Он не стонет, но разевает рот на выдохе и дышит часто, и Гоффредо выдыхает ему в ухо так же тяжело. Они продолжают двигаться так в тишине, нарушаемой только горячими выдохами несколько минут; Винсент готов продолжать всю ночь, потом позвонить в Ватикан, отменить встречу с папой и продолжить еще. Он едва замечает, как Гоффредо шарит рукой поодаль; потом подпихивает его немного, заставляя приподняться.
— Ну, ну, caro, так будет лучше, — Винсент просто слушается, подставляя ладонь, и слабо вздрагивает, когда в нее стекает лужица прохладной смазки. А чувство — будто вылили ведро, и не смазки, а воды, и не в ладонь, а ему на голову.
Он размазывает ее по пальцам и снова не знает, куда смотреть.
— Давай, как себе, — подталкивает Гоффредо. Винсент молчит слишком долго; Гоффредо не хмурится, но слегка прищуривается, словно разглядывая его в микроскоп. — Ты ведь умеешь… себе?

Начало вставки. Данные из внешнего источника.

-- ==== Sys2Proof/Tests/Slice0.lean ====
section
/-! SUPPORT. The model's own tests. Expected values are those of spec/95_test_vectors.md or are written out by hand from
the encoding of 30_encoding.md R91; the `witness_` theorems show that the hypotheses of a statement can be met. -/

namespace Sys2Proof.Tests

open Sys2Proof Sys2Proof.Machine

/-- A command word latched with operands, THRESH at its reset value. -/
def latch (c a0 a1 : W32) : Latch := { word := c, arg0 := a0, arg1 := a1, thresh := 0x8000#32, srtemp := true }

/-- The state right after reset with that command pending in place of the RESEED. -/
def pend (l : Latch) : State := { State.reset with pending := .command l }

/-- The same with the SR unit as the RESEED leaves it. -/
def pendSr (l : Latch) : State := { pend l with units := { State.reset.units with sr := seedSR [0#64] } }

/-- The block idle, with no error and nothing pending. -/
def idle : State := { State.reset with pending := .empty, busy := false }

/-- A state with events still to happen. -/
def withEvents (s : State) (es : List Event) : State := { s with inputs := es }

/-- One field of the state an outcome leads to; the default on a stop. -/
def look {α : Type} (d : α) (f : State → α) : Host.Outcome State Fault Refusal → α
  | .next s => f s
  | .fault _ => d
  | .refused _ => d

-- Well-formedness: each check refuses a word of its own, by name.

theorem test_reserved_bits_refused :
    reservedBitsZero 0x00000200#32 = false ∧ decode 0x00000200#32 = .error .reservedBits ∧
    decode 0x80000005#32 = .error .reservedBits := by decide
theorem test_reserved_opcode_refused :
    opcodeDefined 0x00000007#32 = false ∧ decode 0x00000007#32 = .error .reservedOpcode ∧
    decode 0x000000FF#32 = .error .reservedOpcode ∧ decode 0x0000000E#32 = .error .reservedOpcode ∧
    decode 0x00000010#32 = .error .reservedOpcode := by decide
theorem test_family_on_familyless_refused :
    familyAllowed 0x00000101#32 = false ∧ decode 0x00000101#32 = .error .familyOnFamilyless ∧
    decode 0x0000010F#32 = .error .familyOnFamilyless := by decide
theorem test_short_bytes_refused : decodeBytes [0x04#8, 0x01#8, 0x00#8] = .error .notAWord := by decide
theorem test_legal_words_pass : legalWord 0x00000106#32 = true ∧ legalWord 0x0000000F#32 = true := by decide

-- Decoding, words written out bit by bit: 23 bits RSV, FAM, eight bits OPC (30_encoding.md R91, R93).

theorem test_decode_nop : decode 0b00000000000000000000000000000000#32 = .ok .nop := by decide
theorem test_decode_seedClear : decode 0b00000000000000000000000000000001#32 = .ok .seedClear := by decide
theorem test_decode_seedPush : decode 0b00000000000000000000000000000010#32 = .ok .seedPush := by decide
theorem test_decode_seedApply : decode 0b00000000000000000000000000000011#32 = .ok (.seedApply .sr) ∧
    decode 0b00000000000000000000000100000011#32 = .ok (.seedApply .tf) := by decide
theorem test_decode_nextWord : decode 0b00000000000000000000000000000100#32 = .ok (.nextWord .sr) ∧
    decode 0b00000000000000000000000100000100#32 = .ok (.nextWord .tf) := by decide
theorem test_decode_nextBounded : decode 0b00000000000000000000000000000101#32 = .ok (.nextBounded .sr) ∧
    decode 0b00000000000000000000000100000101#32 = .ok (.nextBounded .tf) := by decide
theorem test_decode_nextBoundedPair : decode 0b00000000000000000000000000000110#32 = .ok (.nextBoundedPair .sr) ∧
    decode 0b00000000000000000000000100000110#32 = .ok (.nextBoundedPair .tf) := by decide
theorem test_decode_softReset : decode 0b00000000000000000000000000001111#32 = .ok .softReset := by decide
theorem test_decode_table_words :
    [0x0, 0x1, 0x2, 0x3, 0x104, 0x5, 0x106, 0xF, 0x107].map (decodeTableWord 32) =
      [some .nop, some .seedClear, some .seedPush, some (.seedApply .sr), some (.nextWord .tf), some (.nextBounded .sr),
        some (.nextBoundedPair .tf), some .softReset, none] := by decide

-- Control and the register window.

/-- T-CT-1. -/
theorem test_nop : look 9 (·.lastDraws) (exec .nop { idle with lastDraws := 7#21 }) = 0#21 := by decide +kernel
/-- T-CT-3: CTRL, THRESH and STATUS after SOFT_RESET. -/
theorem test_softReset :
    look (0, 0, 0) (fun t => (t.ctrlWord, t.thresh, t.statusWord))
      (engineStep { pend (latch 0xF#32 0#32 0#32) with srtemp := false, thresh := 0x100#32, err := true, errCode := 2#4 })
      = (1#32, 0x8000#32, 0#32) := by decide +kernel
/-- T-RS-2, T-RS-3: STATUS just after reset, and after a CMD write that comes before the RESEED step. -/
theorem test_overrun_before_reseed :
    regRead .status State.reset = 0x1#32 ∧ regRead .status (regWrite .cmd 4#32 State.reset) = 0x53#32 := by
  decide +kernel
/-- T-CT-2. -/
theorem test_thresh_legalised :
    regRead .thresh (regWrite .thresh 0x20000#32 idle) = 0x10000#32 ∧ regRead .thresh (regWrite .thresh 0#32 idle) = 0#32 := by
  decide +kernel
/-- T-CT-6, T-CT-7. -/
theorem test_status_clear :
    regRead .status (regWrite .status 0x2#32 { idle with err := true, errCode := 2#4 }) = 0#32 ∧
    regRead .status (regWrite .status 0xF1#32 { idle with err := true, errCode := 2#4 }) = 0x22#32 := by decide +kernel

-- Seeding.

/-- 40_seeding.md R110's example. -/
theorem test_seedClear :
    look (9, true) (fun t => (t.seedLen.val, t.seedTrunc)) (exec .seedClear { idle with seedLen := 5, seedTrunc := true }) =
      (0, false) := by decide +kernel
/-- R111's example: the pair ARG0 = 0x12345, ARG1 = 0; here with ARG1 = 7 to show the halves' places. -/
theorem test_seedPush :
    look (0, 0) (fun t => (readWord t.seedBuf 0, t.seedLen.val)) (exec .seedPush (pend (latch 2#32 0x12345#32 7#32))) =
      (0x0000000700012345#64, 1) := by decide +kernel
/-- T-SD-3: the push after the 312th is dropped and STATUS reads 0x100 once it has completed. -/
theorem test_seedPush_full :
    look (0, 0) (fun t => (t.seedLen.val, t.statusWord))
      (engineStep { pend (latch 2#32 1#32 0#32) with seedLen := 312 }) = (312, 0x100#32) := by decide +kernel
/-- T-SR-6: the arithmetic shift of the SR fill. -/
theorem test_seedApply_sr :
    (seedSR [0x80000000#64]).v.toList.take 3 = [0x80000000#32, 0xA7F0ED37#32, 0x1E7EFA4F#32] := by decide +kernel
/-- T-TF-1: MT[1] and MT[311] for the reference key. -/
theorem test_seedApply_tf :
    readWord (seedTF [0x12345#64, 0x23456#64, 0x34567#64, 0x45678#64]).mt 1 = 0xA53DA00C269CD27C#64 ∧
    readWord (seedTF [0x12345#64, 0x23456#64, 0x34567#64, 0x45678#64]).mt 311 = 0x81A384FB290849CD#64 := by
  rw [readWord_seedTF _ (by decide) (by decide), readWord_seedTF _ (by decide) (by decide)]
  decide +kernel

-- Generators.

/-- T-SR-1: the first SR word after reset and the RESEED step. -/
theorem test_nextWord_sr :
    look (0, 9) (fun t => (t.res0, t.res1)) (exec (.nextWord .sr) (pendSr (latch 4#32 0#32 0#32))) = (0xFEE5E74E#32, 0#32) := by
  decide +kernel
/-- T-TF-1: the first TF word of the reference key is the published check value. -/
theorem test_nextWord_tf : (tfDraw (seedTF [0x12345#64, 0x23456#64, 0x34567#64, 0x45678#64])).1 = 0x64D79B552A559D7F#64 := by
  rw [tfDraw_fst, tfRefill_of_end (by simp)]
  show temperTF (readWord (twist _) 0) = _
  rw [readWord_twist_seedTF _ (by decide) (by decide)]
  decide +kernel
/-- T-SR-4: one SR step of the one-bit seed. -/
theorem test_srStep_one_bit :
    srDraw true (seedSR (1#64 :: List.replicate 15 0#64)) = (0x08041020#32,
      { v := #v[0x00010001#32, 0, 0, 0, 0, 0, 0, 0, 0, 0, 0, 0, 0, 0, 0, 0x00040020#32], idx := 15 }) := by decide +kernel
/-- T-SR-10. -/
theorem test_temperSR :
    [0#32, 1#32, 0x80000000#32, 0xFFFFFFFF#32, 0x12345678#32].map temperSR =
      [0#32, 0x8001#32, 0x80000000#32, 0x8B9768FF#32, 0x131A4278#32] := by decide +kernel
/-- T-TF-3. -/
theorem test_temperTF :
    [0#64, 1#64, 0x8000000000000000#64, 0xFFFFFFFFFFFFFFFF#64, 0x0123456789ABCDEF#64].map temperTF =
      [0#64, 0x0040002000020801#64, 0x8000000400100000#64, 0x7BFEEEEFEFA1D577#64, 0x2254DA7001198660#64] := by
  decide +kernel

И действительно, разве не абсурдно это звучит? В его постели побывал десяток девушек, но за эти месяцы он ни разу не подумал сделать то, что любой нормальный мальчишка делал тысячу раз. Что его остановило? Разве Господь следил бы за ним теперь, в одиночестве его спальни или под горячей водой в душе? Разве это имеет значение, разве его обеты имеют значение, если они были даны во лжи? Не является ли соблюдение обетов святотатством само по себе, как будто он думает, что все еще может иметь право на святость? И зачем Гоффредо смотрит с таким недоверием?
— Esto es malo. Masturbación, — бормочет он. Гоффредо христианин и должен его понять. Раньше католиков объединяла литургия на латыни и запрет на мастурбацию, теперь только запрет на мастурбацию, он не может не понимать, даже если считает, что волен грешить в свое удовольствие.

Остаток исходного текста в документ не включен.